Virtual page number = 0x00403
Offset = 0xA10 (the location inside that 4 KB page)

MMU finds:

Virtual page number = 0x00403
Offset inside the page = 0xA10

Final physical address:

Physical Page 0x1A2C + offset 0xA10 = 0x1A2CA10

The CPU now reads or writes that physical address.

What If a Page Isn’t in RAM? (Page Faults)

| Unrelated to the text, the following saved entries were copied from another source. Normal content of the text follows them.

-- ==== Sys2Proof/Certificates/Slice0/Obligations.lean ====
section
/-! DEFINITION. The statements for the provers, from the numbered rules of the spec. `Computes`, `Completes`, `Passes`, `Traps`, `Faults`
and the frames they stand for are those of Sys2Proof/Safety.lean. -/

open Sys2Proof Sys2Proof.Machine

/-! ### Scalar integer instructions -/

/-- R124, R98, R99: the register-register integer instructions complete with these results, in a thread and in a sprig, and change
nothing else. A zero divisor gives all ones and the dividend; the quotient of the most negative number by -1 wraps. -/
def Obligations.IntegerRegisterResults : Prop :=
  ∀ (s : State) (d b c : BitVec 5),
    let x := s.rg b
    let y := s.rg c
    Computes s (.add d b c) d (x + y) ∧ Computes s (.sub d b c) d (x - y) ∧ Computes s (.mul d b c) d (x * y) ∧
    Computes s (.and d b c) d (x &&& y) ∧ Computes s (.or d b c) d (x ||| y) ∧ Computes s (.xor d b c) d (x ^^^ y) ∧
    Computes s (.shl d b c) d (x <<< (y.toNat % 64)) ∧ Computes s (.shr d b c) d (x >>> (y.toNat % 64)) ∧
    Computes s (.sra d b c) d (x.sshiftRight (y.toNat % 64)) ∧
    Computes s (.mulh true d b c) d (BitVec.ofNat 64 (x.toNat * y.toNat / 2 ^ 64)) ∧
    Computes s (.mulh false d b c) d (BitVec.ofInt 64 (x.toInt * y.toInt / 2 ^ 64)) ∧
    Computes s (.div true d b c) d (if y = 0 then BitVec.allOnes 64 else x / y) ∧
    Computes s (.div false d b c) d (if y = 0 then BitVec.allOnes 64 else x.sdiv y) ∧
    Computes s (.rem true d b c) d (if y = 0 then x else x % y) ∧
    Computes s (.rem false d b c) d (if y = 0 then x else x.srem y) ∧
    Computes s (.min true d b c) d (if x.toNat < y.toNat then x else y) ∧
    Computes s (.min false d b c) d (if x.toInt < y.toInt then x else y) ∧
    Computes s (.max true d b c) d (if x.toNat < y.toNat then y else x) ∧
    Computes s (.max false d b c) d (if x.toInt < y.toInt then y else x) ∧
    Computes s (.slt true d b c) d (if x.toNat < y.toNat then 1 else 0) ∧
    Computes s (.slt false d b c) d (if x.toInt < y.toInt then 1 else 0) ∧
    (y ≠ 0 → Computes s (.cmov d b c) d x) ∧ (y = 0 → Passes s (.cmov d b c))

/-- R125: the counts, the extensions bit by bit, and the shifted sum. -/
def Obligations.BitAndExtendResults : Prop :=
  ∀ (s : State) (d b c : BitVec 5) (n : BitVec 6),
    let x := s.rg b
    (∃ k, k ≤ 64 ∧ x.toNat < 2 ^ (64 - k) ∧ (k < 64 → 2 ^ (63 - k) ≤ x.toNat) ∧ Computes s (.clz d b) d (BitVec.ofNat 64 k)) ∧
    (∃ k, k ≤ 64 ∧ (∀ j < k, x.getLsbD j = false) ∧ (k < 64 → x.getLsbD k = true) ∧
      Computes s (.ctz d b) d (BitVec.ofNat 64 k)) ∧
    Computes s (.popc d b) d (BitVec.ofNat 64 ((List.range 64).countP fun j => x.getLsbD j)) ∧
    (∃ v : Word, (∀ j < 64, v.getLsbD j = x.getLsbD (min j n.toNat)) ∧ Computes s (.sext d b n) d v) ∧
    (∃ v : Word, (∀ j < 64, v.getLsbD j = (decide (j ≤ n.toNat) && x.getLsbD j)) ∧ Computes s (.zext d b n) d v) ∧
    Computes s (.addsh d b c n) d (x + (s.rg c <<< n.toNat))

/-- R126 to R128, R142: the immediate forms, `li` with each tail, `addpc` from the line of the instruction (its
8-byte tail is refused), and `time`. -/
def Obligations.ImmediateResults : Prop :=
  ∀ (s : State) (d b : BitVec 5) (i16 : BitVec 16) (i32 : BitVec 32) (i64 : BitVec 64) (n : BitVec 6),
    let x := s.rg b
    let line := s.pcOf s.cur &&& ~~~63#64
    Computes s (.addi d b i16) d (x + i16.signExtend 64) ∧ Computes s (.andi d b i16) d (x &&& i16.signExtend 64) ∧
    Computes s (.ori d b i16) d (x ||| i16.signExtend 64) ∧ Computes s (.xori d b i16) d (x ^^^ i16.signExtend 64) ∧
    Computes s (.shli d b n) d (x <<< n.toNat) ∧ Computes s (.shri d b n) d (x >>> n.toNat) ∧
    Computes s (.srai d b n) d (x.sshiftRight n.toNat) ∧
    Computes s (.liTail2 d i16) d (i16.signExtend 64) ∧ Computes s (.liTail4 d i32) d (i32.signExtend 64) ∧
    Computes s (.liTail8 d i64) d i64 ∧
    Computes s (.addpcLine d i16) d (line + i16.signExtend 64 * 64) ∧
    Computes s (.addpcByte d i32) d (line + i32.signExtend 64) ∧
    (∀ (a : BitVec 5) (t : Nat), decode (0x1F80 + a.setWidth 16) t = .error .badTail) ∧
    Computes s (.time d) d (BitVec.ofNat 64 s.time)

/-! ### Scalar floating point -/

/-- R130 to R134, R46: each completes with the result of its number-format function on the low bits of its sources, zero above a
narrow result, and `FPSTAT` accumulates the flags; the rounding field 000 takes the agent's `FPCTL.RM` (R129). R105: comparisons,
minimum and maximum follow the order of the exact values, -0 below +0 in the latter only, and treat a NaN as R105 says. R134: the class
is that of the exact value. -/
def Obligations.FloatResultsAndFlags : Prop :=
  ∀ (s : State) (p : Prec) (r : Rnd) (d b c : BitVec 5) (q : FCmpCond) (k : FCvt) (x y : Nat),
    let f := precTy p
    let lo (g : BitVec 5) : Nat := (s.rg g).toNat % 2 ^ f.width
    let mode : Rnd := match r with
      | .dyn => modeOfRm (s.rmOf s.cur)
      | m => m
    let gives (i : Instr) (z : Rounded) : Prop := Completes s i d (BitVec.ofNat 64 z.1) z.2 (s.nextPc s.cur)
    gives (.fadd p r d b c) (arithF .add f mode (lo b) (lo c)) ∧ gives (.fsub p r d b c) (arithF .sub f mode (lo b) (lo c)) ∧
    gives (.fmul p r d b c) (arithF .mul f mode (lo b) (lo c)) ∧ gives (.fdiv p r d b c) (arithF .div f mode (lo b) (lo c)) ∧
    gives (.fsqrt p r d b) (sqrtF f mode (lo b)) ∧ gives (.fma p r d b c) (fmaF f mode (lo b) (lo c) (lo d)) ∧
    gives (.fmin p d b c) (minMaxF f false (lo b) (lo c)) ∧ gives (.fmax p d b c) (minMaxF f true (lo b) (lo c)) ∧
    gives (.fcmp q p d b c) (if (cmpF f (fcmpCond q) (lo b) (lo c)).1 then 1 else 0, (cmpF f (fcmpCond q) (lo b) (lo c)).2) ∧
    gives (.fcvt k r d b) (cvtResult k mode (s.rg b)) ∧
    Computes s (.fclass p d b) d (BitVec.ofNat 64 (classF f (lo b))) ∧
    (let vx := valueF f x
     let vy := valueF f y
     let loud : BitVec 6 := 0x10
     let quiet : BitVec 6 := if sigF f x ∨ sigF f y then 0x10 else 0
     let below := vx < vy ∨ vx = vy ∧ signF f x ∧ ¬signF f y
     (nanF f x = false → nanF f y = false →
       cmpF f .eq x y = (decide (vx = vy), 0) ∧ cmpF f .ne x y = (decide (vx ≠ vy), 0) ∧ cmpF f .un x y = (false, 0) ∧
       cmpF f .lt x y = (decide (vx < vy), 0) ∧ cmpF f .le x y = (decide (vx ≤ vy), 0) ∧
       cmpF f .gt x y = (decide (vy < vx), 0) ∧ cmpF f .ge x y = (decide (vy ≤ vx), 0) ∧
       minMaxF f false x y = (if below then x else y, 0) ∧ minMaxF f true x y = (if below then y else x, 0)) ∧
     (nanF f x = true ∨ nanF f y = true →
       cmpF f .eq x y = (false, quiet) ∧ cmpF f .ne x y = (true, quiet) ∧ cmpF f .un x y = (true, quiet) ∧
       cmpF f .lt x y = (false, loud) ∧ cmpF f .le x y = (false, loud) ∧ cmpF f .gt x y = (false, loud) ∧
       cmpF f .ge x y = (false, loud) ∧
       ∀ maxi, minMaxF f maxi x y = (if nanF f x then if nanF f y then nanOf f else y else x, quiet)) ∧
     classF f x = (if nanF f x then if sigF f x then 0x100 else 0x200
       else if infF f x then if signF f x then 0x001 else 0x080
       else if vx = 0 then if signF f x then 0x008 else 0x010
       else if |vx| < 2 ^ emin f then if signF f x then 0x004 else 0x020
       else if signF f x then 0x002 else 0x040))

/-- R103, R130: an operand of the arithmetic, of `fma` or of `fsqrt` that is a NaN gives the canonical NaN of the format, and NV exactly
when some operand signals. R104, R106: an infinite operand gives an infinity, or a zero quotient, of the sign that the operands give; an
invalid operation gives the canonical NaN and NV, and a division of a nonzero number by zero an infinity and DZ. -/
def Obligations.NanOperandGivesCanonicalNan : Prop :=
  ∀ (s : State) (p : Prec) (r : Rnd) (d b c : BitVec 5) (mode : Rnd) (i j k : Nat),
    let f := precTy p
    let x := unpackF f (s.rgF p b)
    let y := unpackF f (s.rgF p c)
    let w := unpackF f (s.rgF p d)
    (x.isNan ∨ y.isNan →
      let fl : BitVec 6 := if x.isSig ∨ y.isSig then 0x10 else 0
      let nan := BitVec.ofNat 64 (canonNan f)
      Completes s (.fadd p r d b c) d nan fl (s.nextPc s.cur) ∧ Completes s (.fsub p r d b c) d nan fl (s.nextPc s.cur) ∧
      Completes s (.fmul p r d b c) d nan fl (s.nextPc s.cur) ∧ Completes s (.fdiv p r d b c) d nan fl (s.nextPc s.cur)) ∧
    (x.isNan → Completes s (.fsqrt p r d b) d (BitVec.ofNat 64 (canonNan f)) (if x.isSig then 0x10 else 0) (s.nextPc s.cur)) ∧
    (x.isNan ∨ y.isNan ∨ w.isNan →
      Completes s (.fma p r d b c) d (BitVec.ofNat 64 (canonNan f)) (if x.isSig ∨ y.isSig ∨ w.isSig then 0x10 else 0)
        (s.nextPc s.cur)) ∧
    (canonNan .f64 = 0x7FF8000000000000 ∧ canonNan .f32 = 0x7FC00000 ∧ canonNan .f16 = 0x7E00 ∧ canonNan .bf16 = 0x7FC0) ∧
    (nanF f i = false → nanF f j = false → nanF f k = false →
      let invalid : Rounded := (nanOf f, 0x10)
      let infinite (neg : Bool) : Rounded := (withSign f neg (infinityF f), 0)
      let both := signF f i ^^ signF f j
      (∀ o ∈ [FOp.add, .sub],
        let sj := signF f j ^^ decide (o = .sub)
        (infF f i = true → infF f j = true → arithF o f mode i j = if signF f i = sj then infinite sj else invalid) ∧
        (infF f i = true → infF f j = false → arithF o f mode i j = infinite (signF f i)) ∧
        (infF f i = false → infF f j = true → arithF o f mode i j = infinite sj)) ∧
      (infF f i = true ∨ infF f j = true →
        arithF .mul f mode i j = (if valueF f i = 0 ∨ valueF f j = 0 then invalid else infinite both) ∧
        fmaF f mode i j k = if valueF f i = 0 ∨ valueF f j = 0 ∨ infF f k = true ∧ signF f k ≠ both then invalid else infinite both) ∧
      (infF f i = false → infF f j = false → infF f k = true → fmaF f mode i j k = infinite (signF f k)) ∧
      (infF f i = true → arithF .div f mode i j = if infF f j then invalid else infinite both) ∧
      (infF f i = false → infF f j = true → arithF .div f mode i j = (withSign f both 0, 0)) ∧
      (infF f i = false → valueF f j = 0 →
        arithF .div f mode i j = if valueF f i = 0 then invalid else ((infinite both).1, 0x08)) ∧
      (valueF f i < 0 → sqrtF f mode i = invalid) ∧ (infF f i = true → signF f i = false → sqrtF f mode i = infinite false))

If the MMU sees that a virtual page isn’t currently loaded in RAM, the CPU triggers a page fault.

The OS then:

Pauses the program
Loads the page from storage (SSD) into RAM
Updates the page table
Resumes the program

This is how the system gives programs more “memory” than you physically have.

Memory Hierarchy

Now that we’ve seen how memory works at a low level, we can look at how all these different types fit together into the overall structure of a computer’s memory system. All these different kinds of memory (registers, cache, RAM, storage) form what’s known as the memory hierarchy. Each level trades capacity for speed:

Registers: Tiny, fastest, directly inside the CPU
L1/L2/L3 Cache: Small, fast, close to the CPU
RAM: Large, much slower
Storage (SSD/HDD): Huge, much slower
External storage/cloud: Gigantic capacity, extremely slow

As we move down the hierarchy:

Speed decreases
Size increases
Cost per byte decreases

The CPU always tries to work with data from the highest (fastest) level available. If the data isn’t there, it must fetch it from a slower level in a process called a memory access, which takes more time the further down the hierarchy it goes.

This hierarchy is the backbone of computer performance. It allows the CPU to operate at high speed without needing gigabytes of expensive, ultra-fast memory.

Much of computer architecture, from cache design to operating systems, exists to make this hierarchy feel as fast as possible to software.